Immunohistochemistry and immunofluorescent staining was performed using an affinity-purified anti-EGR-1 and anti-pERK1/2 antibodies. The empirical method was identical as previously described [20]. After dewaxing, rehydration and washing, antigen retrieval was operated in EDTA buffer solution, and the endogenous peroxidase activity was inhibited by incubation with 3% H2O2 for 30 min. Then the sections were incubated with 5% normal fetal bovine serum at room temperature for 30 min. Then primary antibodies (EGR-1, 1:200; pERK1/2, 1:100) were loaded to brain slices (4°C, 12 h). After washing with PBS, peroxidase activity was developed using DAB as the chromogen (Maixin, Fuzhou, China).

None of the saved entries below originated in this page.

/-- LOAD_PARTITION body (Table 4-3). -/
structure LoadBody where
  part : Nat := 0
  mode : Nat := 0
  format : Nat := 0
  tprLog2 : Nat := 0
  layers : Nat := 0
  kvHeads : Nat := 0
  qHeads : Nat := 0
  headDim : Nat := 0
  vocab : Nat := 0
  slots : Nat := 0
  scoreScale : Nat := 0
  modelId : Nat := 0
  deriving DecidableEq, Repr

/-- ADMIT_REQUEST body (Table 5-9). -/
structure AdmitBody where
  part : Nat
  prio : Nat
  tenant : Nat
  eddy : Bool
  seeded : Bool
  promptLen : Nat
  maxNew : Nat
  pfx : Nat
  dlToken : Nat
  dlItem : Nat
  seed : Nat
  deriving DecidableEq, Repr

/-- CREATE_STEP_RING body (Table 3-9). -/
structure RingBody where
  ring : Nat
  part : Nat
  sqLog2 : Nat
  cqLog2 : Nat
  sqBase : Nat
  cqBase : Nat
  cqPeer : Bool
  cqWindow : Nat
  deriving DecidableEq, Repr

/-- What a link partner offers at training (R35–R38): lane count, speed code of PRT_STATUS.SPEED, whether CXL with 256 B
flits was negotiated, the latency-optimised flit, lane reversal and MLD operation. -/
structure Offer where
  width : Nat
  speed : Nat
  cxl : Bool
  lopt : Bool
  reversed : Bool
  mld : Bool
  deriving DecidableEq, Repr

/-- What verification finds in an image written over the inactive slot (R607, R608): whether signature and digest hold,
and the header's version and SVN. -/
structure FwImage where
  good : Bool
  version : Nat
  svn : Nat
  deriving DecidableEq, Repr


/-- An FM API command (R46). -/
inductive FmCmd where
  | getLdInfo | getLdAllocations
  /-- LD-ID and range size in bytes of each LD the command names. -/
  | setLdAllocations (allocs : List (Nat × Nat))
  | getQosControl
  | setQosControl (bsi moderate severe cci : Nat)
  | getQosStatus | getQosAllocatedBw
  | setQosAllocatedBw (values : List (Nat × Nat))
  | getQosBwLimit
  | setQosBwLimit (values : List (Nat × Nat))
  | identify
  /-- Any other FM API opcode. -/
  | other (opcode : Nat)
  deriving DecidableEq, Repr

/-- What a configuration request reads or writes: the items of Table 2-4 and of R39, or any other register. -/
inductive CfgItem where
  | vendorId | deviceId | classCode | subsystemId | bar0 | maxPayload | extendedTags | cxlDvsec | gpfDvsec | flexBusDvsec
  | registerLocator | mldDvsec | doeCapability | hdmDecoders
  /-- Base, size and control of HDM decoder `i`, in the component registers (R48). -/
  | hdmBase (i : Nat) | hdmSize (i : Nat) | hdmControl (i : Nat)
  /-- Link power management capabilities, and No_Soft_Reset (R39). -/
  | aspmL1 | l1Substates | l0p | noSoftReset
  /-- The power state of the LD, 0 for D0 and 3 for D3hot (R39). -/
  | powerState
  /-- BI Enable of the BI Decoder (R435). -/
  | biEnable
  | other (offset : Nat)
  deriving DecidableEq, Repr

/-- A PCIe IDE_KM message (R54). -/
inductive IdeKm where
  | query | keyProg | setGo | setStop
  deriving DecidableEq, Repr

/-- An SPDM request (R58–R60), or a PCIe IDE_KM message that SPDM carries (R54): whether a secured session carries it, the message,
and the key set it names. -/
inductive SpdmReq where
  | ideKm (secured : Bool) (m : IdeKm) (keySet : Nat)
  | getVersion | getCapabilities | negotiateAlgorithms | getDigests | getCertificate (slot : Nat) | challenge (slot : Nat)
  | getMeasurements (index : Nat) | keyExchange | finish | pskExchange | heartbeat | keyUpdate | endSession | getCsr
  | other (code : Nat)
  deriving DecidableEq, Repr

/-- A pool descriptor (Table 16-8). -/
structure PoolDesc where
  op : Nat
  srcWin : Bool := false
  dstWin : Bool := false
  /-- FLAGS bits 7–2 are all 0, as the table requires. -/
  flagsOk : Bool := true
  rtype : Nat := 0
  rop : Nat := 0
  srcWindow : Nat := 0
  dstWindow : Nat := 0
  src : Nat := 0
  dst : Nat := 0
  length : Nat := 0
  pattern : Nat := 0
  result : Nat := 0
  deriving DecidableEq, Repr

/-- A stash descriptor (Table 17-5). -/
structure StashDesc where
  op : Nat
  win : Bool := false
  release : Bool := false
  protected_ : Bool := false
  noCompress : Bool := false
  parity : Bool := false
  /-- FLAGS bits 7–5 are all 0, as the table requires. -/
  flagsOk : Bool := true
  part : Nat
  window : Nat := 0
  key : Nat
  addr : Nat := 0
  offset : Nat := 0
  length : Nat := 0
  keySlot : Nat := 0
  result : Nat := 0
  deriving DecidableEq, Repr

/-- ALLOCATE_REGION body (Table 16-3). -/
structure RegionBody where
  resident : Bool := false
  parkable : Bool := false
  stash : Bool := false
  shared : Bool := false
  protected_ : Bool := false
  mirrored : Bool := false
  parity : Bool := false
  noCompress : Bool := false
  part : Nat := 255
  keySlot : Nat := 0
  base : Nat
  size : Nat
  deriving DecidableEq, Repr

/-- JOIN_POOL_SET body (R484). -/
structure JoinBody where
  setId : Nat
  n : Nat
  index : Nat
  setTo : Nat
  parityGb : Nat
  rebuild : Bool
  /-- The window of each other member: member number and window identifier. -/
  windows : List (Nat × Nat)
  deriving DecidableEq, Repr

/-- A MetaValue of a CXL.mem message (Table 15-3): Invalid, Any or Shared. -/
inductive MetaVal where
  | i | a | s
  deriving DecidableEq, Repr

/-- A back-invalidate response of a host (R444). -/
inductive BiRsp where
  | i | s | e
  deriving DecidableEq, Repr

/-- An entry that another member of a pool set has written into this module's aperture (Table 16-10). -/
structure StreamEntry where
  kind : Nat
  cls : Nat
  status : Nat
  replyTo : Nat
  target : Nat
  offset : Nat
  size : Nat
  data : List Byte
  deriving DecidableEq, Repr

/-- A region record a partner gives back at a rebuild (R491), with the contents restored for it. -/
structure RebuiltRegion where
  body : RegionBody
  id : Nat
  seat : Nat
  kcv : Nat := 0
  grants : List (Nat × Nat) := []
  attached : List (Nat × Nat) := []
  data : List Byte := []
  deriving DecidableEq, Repr

/-- What a rebuild gives back (R491): the regions of the lost member, and its parity units by the XOR of their stripes, each by its index. -/
structure Rebuilt where
  regions : List RebuiltRegion := []
  parity : List (Nat × List Byte) := []
  deriving DecidableEq, Repr

/-- Whose peer read fails (R66): an operation's, or a flush read of the item in service (R65, R283). -/
inductive ReadSource where
  | op (n : Nat)
  | item
  deriving DecidableEq, Repr

/-- Where an HBM error lies (R588, R589): what the frame under the address holds. -/
inductive HbmPlace where
  /-- Frame `n` of a partition's KV space. -/
  | kv (part n : Nat)
  /-- Frame `n` of a pool region. -/
  | region (id n : Nat)
  /-- A reserved area. -/
  | reserved
  /-- A frame that holds nothing. -/
  | free
  deriving DecidableEq, Repr

/-- The unit INJECT_FAULT names (R587). -/
inductive InjectTarget where
  | hbm (pc bank row : Nat) (place : HbmPlace)
  | tile (tile row : Nat)
  /-- A flash map unit, by its number (R369). -/
  | flash (unit : Nat)
  deriving DecidableEq, Repr

/-- What fails on a flash channel (Table 21-2). -/
inductive FlashFail where
  /-- A training or calibration that does not complete, or a bus timeout. -/
  | error
  /-- No die answers after a retrain: the channel's hard signature. -/
  | noDie
  /-- One die answers no command while the others do: the die's hard signature. -/
  | die (die : Nat)
  deriving DecidableEq, Repr

/-- An erase block: its lane and its number there (R366, R367). -/
structure BlockAt where
  lane : Nat
  block : Nat
  deriving DecidableEq, Repr

/-- How a tile's array fails (Table 21-2, R590): an error, corrected or not, or the built-in self-test at a start. -/
inductive TileFail where
  | corrected | uncorrectable | selfTest
  deriving DecidableEq, Repr

/-- What fails of the control logic and the on-die memories (Table 21-2): a control core, the hardware step parser, one copy of an entry of
a duplicated SRAM, or another SRAM structure with the operation or item that used it. -/
inductive CtlFail where
  | core (core : Nat)
  | parser
  | sramCopy (structure_ entry : Nat)
  | sram (structure_ : Nat) (user : Option ReadSource)
  deriving DecidableEq, Repr

/-- A Carmir command the management relay may carry (R531), acting as seat 0. -/
inductive RelayCmd where
  | identifySeat
  | setPortConfig (port clkMode : Nat)
  | mapSeat (seat port ldId : Nat)
  | queryHoldup
  | readFaultRecords (firstSeq : Nat)
  | clearFaultRecords (seq : Nat)
  | queryFaultState
  | queryDump
  | readDump (slot section_ offset length dst : Nat)
  | clearDump (slot : Nat)
  | injectFault (target : InjectTarget) (correctable : Bool)
  | queryFirmware
  /-- Any other opcode. -/
  | other (opcode : Nat)
  deriving DecidableEq, Repr

/-- What the pack's I3C target reports (Table 14-2): serial number, rated energy in J, cells, the least and greatest cell voltage
in mV, both temperatures in °C, and whether a fault flag is set. -/
structure PackReading where
  serial : Nat
  rated : Nat
  cells : Nat
  minMv : Nat
  maxMv : Nat
  tempLow : Int
  tempHigh : Int
  fault : Bool
  deriving DecidableEq, Repr

/-- A PLDM sensor (R530, R532). -/
inductive PldmSensor where
  | vin | inputPower | junction | lidA | lidB | packState
  /-- Current of a rail code of Table 19-2. -/
  | rail (code : Nat)
  /-- Device state and event queue: the oldest event not yet fetched. -/
  | deviceState | pollEvent
  deriving DecidableEq, Repr

/-- An MCTP control message (R529). -/
inductive MctpCmd where
  | setEndpointId (eid : Nat)
  | getEndpointId | getEndpointUuid | getVersionSupport | getMessageTypes
  | other (code : Nat)
  deriving DecidableEq, Repr

/-- An address assignment on the management bus (R529). -/
inductive I3cAssign where
  /-- SETDASA to a static address, with the dynamic address given. -/
  | setdasa (static_ addr : Nat)
  /-- ENTDAA, with the dynamic address given. -/
  | entdaa (addr : Nat)
  deriving DecidableEq, Repr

The experimental results were photographed under a confocal microscope (×400). Nuclei were counterstained with DAPI, and the stained cells were analyzed and photographed under a confocal microscope(×400).

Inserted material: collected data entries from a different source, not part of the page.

/-- Faults, states and firmware (chapter 21). -/
structure Flt where
  /-- SEQ of the next fault record, 32 bits (R615, R635, persisted by quanta of 1,024; 0 at shipment, DESIGN CHOICE: log entry 7). -/
  nextSeq : Nat := 0
  /-- The quantum boundary already persisted (R615; reset 0). -/
  seqPersist : Nat := 0
  /-- The fault log, oldest first, at most 65,536 records (R598; reset empty). -/
  log : List FaultRec := []
  /-- CC3's TCM copy, oldest first, at most 4,096 (R598; reset empty). -/
  tcm : List FaultRec := []
  /-- Persisted permanent and fatal records, oldest first, at most 4,096 (R598). -/
  persisted : List FaultRec := []
  /-- Ochre cause bits of FLT_STATUS (Table 21-5; persisted; reset 0). -/
  causes : BitVec 16 := 0
  /-- The device is in Sable (R594; reset 0). -/
  sable : Bool := false
  /-- TERMINAL (R601; persisted; reset 0). -/
  terminal : Bool := false
  /-- Dump slots 0 and 1 (R605; persisted; reset empty). -/
  dump0 : Option Dump := none
  dump1 : Option Dump := none
  /-- Slot of the latest dump (R605; reset 1, so that the first dump takes slot 0, DESIGN CHOICE: log entry 7). -/
  latestDump : Nat := 1
  /-- Unexpired failures by location with their park-clock seconds (R585; persisted; reset empty). -/
  failures : List (Loc × List Nat) := []
  /-- Retired pseudo-channels (R591; persisted; reset empty). -/
  retiredPcs : List Nat := []
  /-- Pseudo-channels being retired whose copy has not ended (R591; reset empty). -/
  retiringPcs : List Nat := []
  /-- A pseudo-channel with a hard signature to retire at the next start (R603; persisted; reset none). -/
  hardPc : Option Nat := none
  /-- Uncorrectable rows seen per pseudo-channel within a second: pc, row, device time (Table 21-2; reset empty). -/
  uncRows : List (Nat × Nat × Nat) := []
  /-- Retired tiles (R593; persisted; reset empty). -/
  retiredTiles : List Nat := []
  /-- Damage table: frame and mask of its 256 units (R588; reset empty). -/
  damage : List (FrameKey × BitVec 256) := []
  /-- Park-clock seconds of the fatal events (R601; persisted; reset empty). -/
  fatalTimes : List Nat := []
  /-- SRAM structures that run on one copy (Table 21-2; persisted; reset empty). -/
  singleCopy : List (Nat × Nat) := []
  /-- Images A and B (R607; persisted). -/
  imageA : FwSlot := { valid := true, version := 0x01000000, svn := 0 }
  imageB : FwSlot := { valid := false, version := 0, svn := 0 }
  /-- The active image is B (R607; reset 0). -/
  activeB : Bool := false
  /-- Minimum SVN (R607; reset 0, DESIGN CHOICE: log entry 7). -/
  minSvn : Nat := 0
  /-- A WRITE_FIRMWARE or PLDM write runs, with its operation when it has one (R608; reset none). -/
  writing : Option (Option Nat) := none
  /-- An activation runs (R609; reset none): its operation when it has one. -/
  activating : Option (Option Nat) := none
  /-- Park-clock second since which the active image has run (R609; reset 0). -/
  activeSince : Nat := 0
  /-- A firmware restart is running (R573; reset 0). -/
  restarting : Bool := false
  /-- Device time at which that restart began, or at which it reloaded the cores (R573, R609; reset 0, the model's own). -/
  restartAt : Nat := 0
  /-- Device time at which a warm reset commanded by RESET_WARM is due (R577; reset none). -/
  warmDue : Option Nat := none
  /-- The new image waits for its FW_READY; the park-clock second is `activeSince` (R609; reset 0). -/
  newImage : Bool := false
  deriving DecidableEq, Repr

Data and statistics analysis

All data were obtained from at least three different preparations. Statistical analysis of the data was performed with a two-tailed Student’s t-test using Graphpad Prism 5. Data are presented as the mean ± SEM. *p<0.05 was taken to represent statistical significance.

Results

Time course and concentration dependence of nicotine activation of EGR-1 in SH-SY5Y cells

EGR-1 is an important transcription factor in AD [1418, 21]. We detected the time course and concentration dependent effect of nicotine on the activation of EGR-1. As shown in Fig. 1, EGR-1 was dramatically activated by 10–6 M nicotine in 30 minutes (Fig. 1A). EGR-1 was quickly activated during time course, and the peak response occurred at 45 min (Fig. 1C, 1E). The activation of EGR-1 was then decreased with 1 hour treatment. This data confirms others' reports that nicotine could immediately activate EGR-1 and follow to basal level [22, 23]. The quantification data was presented on the right panels (Fig. 1B, 1D, 1F).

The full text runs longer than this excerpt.